# Problem requirements:
Among the records that follow, find the line with "was (U18). -/" and the line with "(log 12). -/". Set down those lines and all lines between them exactly, without adding anything.

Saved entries
-- ==== Sys2Proof/Syntax.lean ====
section
/-! DEFINITION. The operations of spec/opcode_table.json as one inductive, their operands (30_encoding.md R94 to R97), the channels they arrive on, and the names a decoder rejects with. -/

namespace Sys2Proof

/-- `S.mode` (10_state.md R22): five states without a numeric encoding (R99). -/
inductive Mode where
  | sleep
  | idle
  | tx
  | rxContinuous
  | cad
  deriving DecidableEq, Repr

/-- The operands of INIT (45_host_surface.md R200) with the defaults of 10_state.md R28.
`channelId`, `interruptPin` and `modemConfig` are opaque handles; `modemConfig` 0 is "default". -/
structure InitArgs where
  channelId : Handle
  interruptPin : Handle
  thisAddress : Byte
  frequencyMHz : Rat := 915
  txPowerDbm : Int := 14
  modemConfig : Handle := 0
  acksEnabled : Bool := false
  cryptoCodec : Option Handle := none
  deriving DecidableEq, Repr

/-- One constructor per row of spec/opcode_table.json. -/
inductive Instr where
  -- HOSTCMD
  | init (a : InitArgs)
  | onReceive (callback : Handle)
  | send (payload : Bytes) (destinationAddress headerId headerFlags : Byte)
  | sendToWait (payload : Bytes) (destinationAddress headerFlags : Byte) (retries : Nat)
  | close
  -- INTCMD
  | setIdle
  | setTx
  | setRx
  | setCad
  | sleep
  | sendAck (destinationAddress headerId : Byte)
  | waitPacketSent
  | waitCad
  -- FUNC
  | hdrBuild (dst src ident flags : Byte) (body : Bytes)
  | hdrParse (packet : Bytes)
  | addrAccept (dst : Byte)
  | flagIsAck (flags : Byte)
  | seqNext
  | ackMatch
  | encWrap (payload : Bytes)
  | encUnwrap (block : Bytes)
  | sigMetrics (snrRaw rssiRaw : Byte)
  -- EVENT
  | irq
  -- FRAME: the header of a received packet; `reserved` is bits 7:1 of the flag byte (R84)
  | frameData (dst src ident : Byte) (reserved : BitVec 7) (body : Bytes)
  | frameAck (dst src ident : Byte) (reserved : BitVec 7) (body : Bytes)
  deriving DecidableEq, Repr

/-- The five formats of R94. -/
inductive Format where
  | hostCmd
  | intCmd
  | func
  | event
  | frame
  deriving DecidableEq, Repr

/-- The format column of spec/opcode_table.json. -/
def Instr.format : Instr → Format
  | .init _ => .hostCmd
  | .onReceive _ => .hostCmd
  | .send _ _ _ _ => .hostCmd
  | .sendToWait _ _ _ _ => .hostCmd
  | .close => .hostCmd
  | .setIdle => .intCmd
  | .setTx => .intCmd
  | .setRx => .intCmd
  | .setCad => .intCmd
  | .sleep => .intCmd
  | .sendAck _ _ => .intCmd
  | .waitPacketSent => .intCmd
  | .waitCad => .intCmd
  | .hdrBuild _ _ _ _ _ => .func
  | .hdrParse _ => .func
  | .addrAccept _ => .func
  | .flagIsAck _ => .func
  | .seqNext => .func
  | .ackMatch => .func
  | .encWrap _ => .func
  | .encUnwrap _ => .func
  | .sigMetrics _ _ => .func
  | .irq => .event
  | .frameData _ _ _ _ _ => .frame
  | .frameAck _ _ _ _ _ => .frame

/-- SEND with its defaulted operands (R96: headerId = 0, headerFlags = 0). -/
def sendWithDefaults (payload : Bytes) (dest : Byte) : Instr :=
  .send payload dest 0 0

/-- SENDTOWAIT with its defaulted operands (R96: headerFlags = 0, retries = 3). -/
def sendToWaitWithDefaults (payload : Bytes) (dest : Byte) : Instr :=
  .sendToWait payload dest 0 3

/-- The channel bytes arrive on (R5, R94, R240). -/
inductive Channel where
  /-- HOST.CMD: the application level. -/
  | host
  /-- HOST.CMD from inside the receive callback, which the host must not use (R272 item 3). -/
  | callback
  /-- A test bench acting for the block's own sequencers (R94 INTCMD row, R137). -/
  | bench
  /-- RADIO.IRQ: an edge of the interrupt line (R215). -/
  | radioIrq
  /-- A received packet handed to the handler's classification (R91). -/
  | air
  deriving DecidableEq, Repr

/-- The channel on which an operation of each format may arrive (R94, R240). -/
def Format.channel : Format → Channel
  | .hostCmd => .host
  | .intCmd => .bench
  | .func => .bench
  | .event => .radioIrq
  | .frame => .air

/-- Why a decoder reads no operation from bytes. All are safe: the record gets no meaning (R95). -/
inductive Reject where
  /-- An empty record has no code byte. -/
  | emptyRecord
  /-- R95: every other code byte is illegal. -/
  | illegalCode (code : Byte)
  /-- The record ends before its last operand. -/
  | truncated
  /-- A bool operand is neither 0 nor 1. -/
  | badBool (b : Byte)
  /-- A natural is written with a superfluous top digit. -/
  | paddedNat
  /-- A sign byte is neither 0 nor 1. -/
  | badSign (b : Byte)
  /-- A rational is not in lowest terms. -/
  | unreducedRational
  /-- Bytes are left over after the last operand. -/
  | trailing
  /-- R91: a packet shorter than 4 bytes. -/
  | shortFrame
  /-- R80: a frame is at most 255 bytes. -/
  | longFrame
  deriving DecidableEq, Repr

end Sys2Proof
end

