-- ==== Sys2Proof/Machine/Ops.lean ====
section
/-! DEFINITION. The shared operations: taking an interrupt and returning from one (spec/60_exceptions.md R215, R222, R233, R234), the named radio operations (20_memory.md R53 to R67) with their register patterns, the mode requests (41_mode_control.md), and the gate every command passes (00_scope.md R17). -/

namespace Sys2Proof.Machine

/-! ## Taking an interrupt and returning from one -/

/-- A handler invocation about to take step H1; its locals are written before they are read. -/
def newInvocation : Stack :=
  [.irq .h1 ⟨FlagSet.empty, .sleep, [], 0, 0, ⟨0, 0, 0, 0, []⟩, []⟩]

/-- One rising edge arrives (R215, R222, R233): nothing is saved and nothing else changes. After INIT and
before CLOSE it starts an invocation at H1; with ISR_REENTRANT false and one running it is latched, and
while one is latched it is lost. -/
def takeEdge (s : State) : State :=
  match s.life with
  | .live =>
    if s.par.isrReentrant || s.isrs.isEmpty then s.setIsrs (s.isrs ++ [newInvocation])
    else s.setLatched true
  | _ => s

/-- The invocation at place `k` returns (R234): nothing is restored. With ISR_REENTRANT false a latched
edge then starts one new invocation (R222). -/
def returnFromIrq (k : Nat) (s : State) : State :=
  let s' := s.setIsrs (s.isrs.eraseIdx k)
  if !s'.par.isrReentrant && s'.edgeLatched then
    (s'.setLatched false).setIsrs (s'.isrs ++ [newInvocation])
  else s'

/-! ## The named radio operations (R53) -/

/-- The frame the radio sends when its mode becomes TX (R63): `tx_buf[0 : min(tx_len, len(tx_buf))]`. -/
def txFrame (r : Radio) : Bytes := r.txBuf.take r.txLen.toNat

/-- `Radio.WriteMode(m)`; writing TX carries `TxStart` (R63). -/
def radioWriteMode (m : HwMode) (s : State) : State :=
  let s' := (s.setRadio { s.radio with hwMode := m }).emit (.radio (.writeMode m))
  if m = .tx then s'.emit (.txStart (txFrame s.radio)) else s'

/-- `Radio.MapIrq(src)`. Whether it raises an edge when the flag is already set is open (R65, U17): a free value. -/
def radioMapIrq (src : IrqSource) (s : State) : State :=
  let s' := (s.setRadio { s.radio with irqMap := some src }).emit (.radio (.mapIrq src))
  if flagOf s.radio.flags src && s.oracle.remapEdge then takeEdge s' else s'

/-- `Radio.ReadIrqFlags()`: the flags do not change (R57). -/
def radioReadIrqFlags (s : State) : FlagSet × State :=
  (s.radio.flags, s.emit (.radio .readIrqFlags))

/-- `Radio.ClearIrqFlags()`: all of them at once (R57, R64). -/
def radioClearIrqFlags (s : State) : State :=
  (s.setRadio { s.radio with flags := FlagSet.empty }).emit (.radio .clearIrqFlags)

/-- `Radio.ReadRxLength()`, a u8 (R62, D31). -/
def radioReadRxLength (s : State) : Byte × State :=
  (BitVec.ofNat 8 s.radio.rxPkt.length, s.emit (.radio .readRxLength))

/-- `Radio.SeekRxStart()`: the FIFO pointer moves to the start of the received packet (R54). -/
def radioSeekRxStart (s : State) : State :=
  (s.setRadio { s.radio with fifoPtr := .received 0 }).emit (.radio .seekRxStart)

/-- The `n` bytes at the FIFO pointer. In the received packet they are the packet's (R62); elsewhere, or
past its end, the spec gives no value and they are free. -/
def fifoBytes (s : State) (n : Nat) : Bytes :=
  match s.radio.fifoPtr with
  | .received at_ =>
    let got := (s.radio.rxPkt.drop at_).take n
    got ++ fit (n - got.length) s.oracle.scratch
  | .outgoing _ => fit n s.oracle.scratch

/-- The FIFO pointer after `n` bytes were moved through it. R58 says that it moves and not by how much; that it
moves by `n` is the model's, log 34, DESIGN CHOICE. -/
def advancePtr (p : FifoPtr) (n : Nat) : FifoPtr :=
  match p with
  | .received k => .received (k + n)
  | .outgoing k => .outgoing (k + n)

/-- `Radio.FifoRead(n)`. It leaves the pointer `n` bytes further (log 34, DESIGN CHOICE). -/
def radioFifoRead (n : Nat) (s : State) : Bytes × State :=
  (fifoBytes s n, (s.setRadio { s.radio with fifoPtr := advancePtr s.radio.fifoPtr n }).emit (.radio (.fifoRead n)))

/-- The unread packet after a FIFO write (R62, D36, U20): as it was, or any bytes of the same length. -/
def rxAfterWrite (s : State) : Bytes :=
  if s.par.fifoShared then fit s.radio.rxPkt.length s.oracle.scratch else s.radio.rxPkt

/-- `Radio.FifoWriteAt0(frame)`. It leaves the pointer past the frame (log 34, DESIGN CHOICE). -/
def radioFifoWriteAt0 (frame : Bytes) (s : State) : State :=
  (s.setRadio { s.radio with txBuf := frame, rxPkt := rxAfterWrite s, fifoPtr := .outgoing frame.length }).emit
    (.radio (.fifoWriteAt0 frame))

/-- `Radio.WritePayloadLength(n)`. -/
def radioWritePayloadLength (n : Byte) (s : State) : State :=
  (s.setRadio { s.radio with txLen := n }).emit (.radio (.writePayloadLength n))

/-- `Radio.ReadSnrRaw()`. -/
def radioReadSnrRaw (s : State) : Byte × State := (s.radio.snrRaw, s.emit (.radio .readSnrRaw))

/-- `Radio.ReadRssiRaw()`. -/
def radioReadRssiRaw (s : State) : Byte × State := (s.radio.rssiRaw, s.emit (.radio .readRssiRaw))

/-! ## Their patterns on RADIO.REG (R51 to R53, R59): addresses and values are OPEN -/

/-- The registers R53 names. -/
inductive RadioReg where
  | fifo | opMode | irqFlags | irqMap | rxLength | pktSnr | pktRssi | payloadLength
  deriving DecidableEq, Repr

/-- REG_ADDR of a register: OPEN, distinct for distinct registers (R52). -/
def regAddr (r : RadioReg) : Nat := Config.regAddrPerm r.ctorIdx

/-- MODEVAL of a radio mode: OPEN and distinct (R52). -/
def modeVal (m : HwMode) : Byte := Config.modeValPerm (BitVec.ofNat 8 m.ctorIdx)

/-- IRQMAP of a source: OPEN and distinct (R52). -/
def irqMapVal (src : IrqSource) : Byte := Config.irqMapValPerm (BitVec.ofNat 8 src.ctorIdx)

/-- One access on RADIO.REG (R11, R51), or the setting of the FIFO pointer, whose pattern is not in the source (R53). -/
inductive BusAccess where
  | memRead (addr n : Nat)
  | memWrite (addr : Nat) (v : Bytes)
  | setFifoPtr (p : FifoPtr)
  deriving DecidableEq, Repr

/-- The pattern column of R53. -/
def busPattern : RadioOp → List BusAccess
  | .writeMode m => [.memWrite (regAddr .opMode) [modeVal m]]
  | .mapIrq src => [.memWrite (regAddr .irqMap) [irqMapVal src]]
  | .readIrqFlags => [.memRead (regAddr .irqFlags) 1]
  | .clearIrqFlags => [.memWrite (regAddr .irqFlags) [Config.irqClearAll]]
  | .readRxLength => [.memRead (regAddr .rxLength) 1]
  | .seekRxStart => [.setFifoPtr (.received 0)]
  | .fifoRead n => [.memRead (regAddr .fifo) n]
  | .fifoWriteAt0 frame => [.setFifoPtr (.outgoing 0), .memWrite (regAddr .fifo) frame]
  | .writePayloadLength n => [.memWrite (regAddr .payloadLength) [n]]
  | .readSnrRaw => [.memRead (regAddr .pktSnr) 1]
  | .readRssiRaw => [.memRead (regAddr .pktRssi) 1]

/-! ## RADIO's own steps (R64, R65) -/

/-- RADIO adds a source's flag; the line rises when the mapping names it and it was not set (R65). -/
def raiseFlag (src : IrqSource) (s : State) : State :=
  let s' := s.setRadio { s.radio with flags := addFlag s.radio.flags src }
  if s.radio.irqMap = some src && !flagOf s.radio.flags src then takeEdge s' else s'

/-- The radio's own mode after it finished: STANDBY, or as it was (U18). -/
def radioRests (stays : Bool) (s : State) : State :=
  if stays then s else s.setRadio { s.radio with hwMode := .standby }

/-- One step of RADIO (R64); a step that is not enabled changes nothing (log 12). -/
def radioStep (e : RadioEvent) (s : State) : State :=
  match e with
  | .txDone stays =>
    if s.radio.hwMode = .tx then raiseFlag .txDone (radioRests stays s) else s
  | .rxPacket b snr rssi =>
    if s.radio.hwMode = .rxContinuous ∧ b.length ≤ Config.maxFrameLen then
      raiseFlag .rxDone (s.setRadio { s.radio with rxPkt := b, snrRaw := snr, rssiRaw := rssi })
    else s
  | .cadDone detected stays =>
    if s.radio.hwMode = .cad then
      raiseFlag .cadDone
        (radioRests stays
          (s.setRadio { s.radio with flags := { s.radio.flags with cadDetected := s.radio.flags.cadDetected || detected } }))
    else s

/-! ## The mode requests -/

/-- SETIDLE M1 (R130). -/
def setIdle (s : State) : State :=
  if s.mode = .idle then s else (radioWriteMode .standby s).setMode .idle

/-- SETTX M1 (R131). -/
def setTx (s : State) : State :=
  if s.mode = .tx then s else (radioMapIrq .txDone (radioWriteMode .tx s)).setMode .tx

/-- SETRX M1 (R132). -/
def setRx (s : State) : State :=
  if s.mode = .rxContinuous then s
  else (radioMapIrq .rxDone (radioWriteMode .rxContinuous s)).setMode .rxContinuous

/-- SLEEP M1 (R133). -/
def sleepMode (s : State) : State :=
  if s.mode = .sleep then s else (radioWriteMode .sleep s).setMode .sleep

/-- SETCAD M3 (R134): the two writes, without testing the mode again. -/
def enterCad (s : State) : State :=
  (radioMapIrq .cadDone (radioWriteMode .cad s)).setMode .cad

/-! ## The oracles -/

/-- `draw()` (R163, D15): any rational in [0, 1]. -/
def drawOf (s : State) : Rat := max 0 (min 1 s.oracle.draw)

/-- The time an agent that sleeps between two samples wakes at: `0 <= d <= POLL_INTERVAL` later (R14 P2, R180 K3). -/
def napEnd (s : State) : Time := s.clock + max 0 (min s.par.pollInterval s.oracle.nap)

/-! ## The gate every command passes (R17) -/

/-- What R17 refuses of a command other than INIT. -/
def gate (s : State) : Option Refusal :=
  match s.app with
  | .busy _ => some .appBusy
  | .idle =>
    match s.life with
    | .absent => some .beforeInit
    | .constructing => some .beforeInit
    | .failed => some .afterFailedInit
    | .closed => some .afterClose
    | .live => none

/-- What R17 and R200 refuse of INIT. -/
def initGate (s : State) : Option Refusal :=
  match s.app with
  | .busy _ => some .appBusy
  | .idle =>
    match s.life with
    | .absent => none
    | .constructing => some .secondInit
    | .live => some .secondInit
    | .failed => some .afterFailedInit
    | .closed => some .afterClose

/-- What R17 and R205 refuse of CLOSE. -/
def closeGate (s : State) : Option Refusal :=
  match gate s with
  | some r => some r
  | none => if s.isrs.isEmpty then none else some .closeWithLiveHandler

/-- Go on when the gate is open. -/
def guarded (g : Option Refusal) (t : State) : Host.Outcome State Fault Refusal :=
  match g with
  | some r => .refused r
  | none => .next t

end Sys2Proof.Machine
end

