-- ==== Sys2Proof/Machine/HostSurface.lean ====
section
/-! DEFINITION. The meanings of the five HOSTCMD operations: INIT, ONRECEIVE, SEND, SENDTOWAIT, CLOSE (spec/45_host_surface.md, 42_send_retry_ack.md). An operation of several labelled steps takes its first one here; the rest are steps of APP (log 1). -/

namespace Sys2Proof.Machine

/-- INIT (R200, R201): step Y1. -/
def execInit (a : InitArgs) (s : State) : Host.Outcome State Fault Refusal :=
  guarded (initGate s) (settleApp (stepStack [.init .y1 a] s))

/-- ONRECEIVE (R203): its one step O1. -/
def execOnReceive (callback : Handle) (s : State) : Host.Outcome State Fault Refusal :=
  guarded (gate s) (answer .unit (s.setCallback callback))

/-- SEND (R150): step S0. -/
def execSend (payload : Bytes) (dest ident flags : Byte) (s : State) : Host.Outcome State Fault Refusal :=
  startApp (.send .s0 ⟨payload, dest, ident, flags⟩ []) s

/-- SENDTOWAIT (R160): step W0. -/
def execSendToWait (payload : Bytes) (dest flags : Byte) (retries : Nat) (s : State) : Host.Outcome State Fault Refusal :=
  startApp (.sendToWait .w0 ⟨payload, dest, flags, retries⟩ 0 0) s

/-- CLOSE (R205): step X1. -/
def execClose (s : State) : Host.Outcome State Fault Refusal :=
  guarded (closeGate s) (settleApp (stepStack [.close .x1] s))

end Sys2Proof.Machine
end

# Output for this exercise:
/-- The radio's own mode after it finished: STANDBY, or as it was (U18). -/
def radioRests (stays : Bool) (s : State) : State :=
  if stays then s else s.setRadio { s.radio with hwMode := .standby }

/-- One step of RADIO (R64); a step that is not enabled changes nothing (log 12). -/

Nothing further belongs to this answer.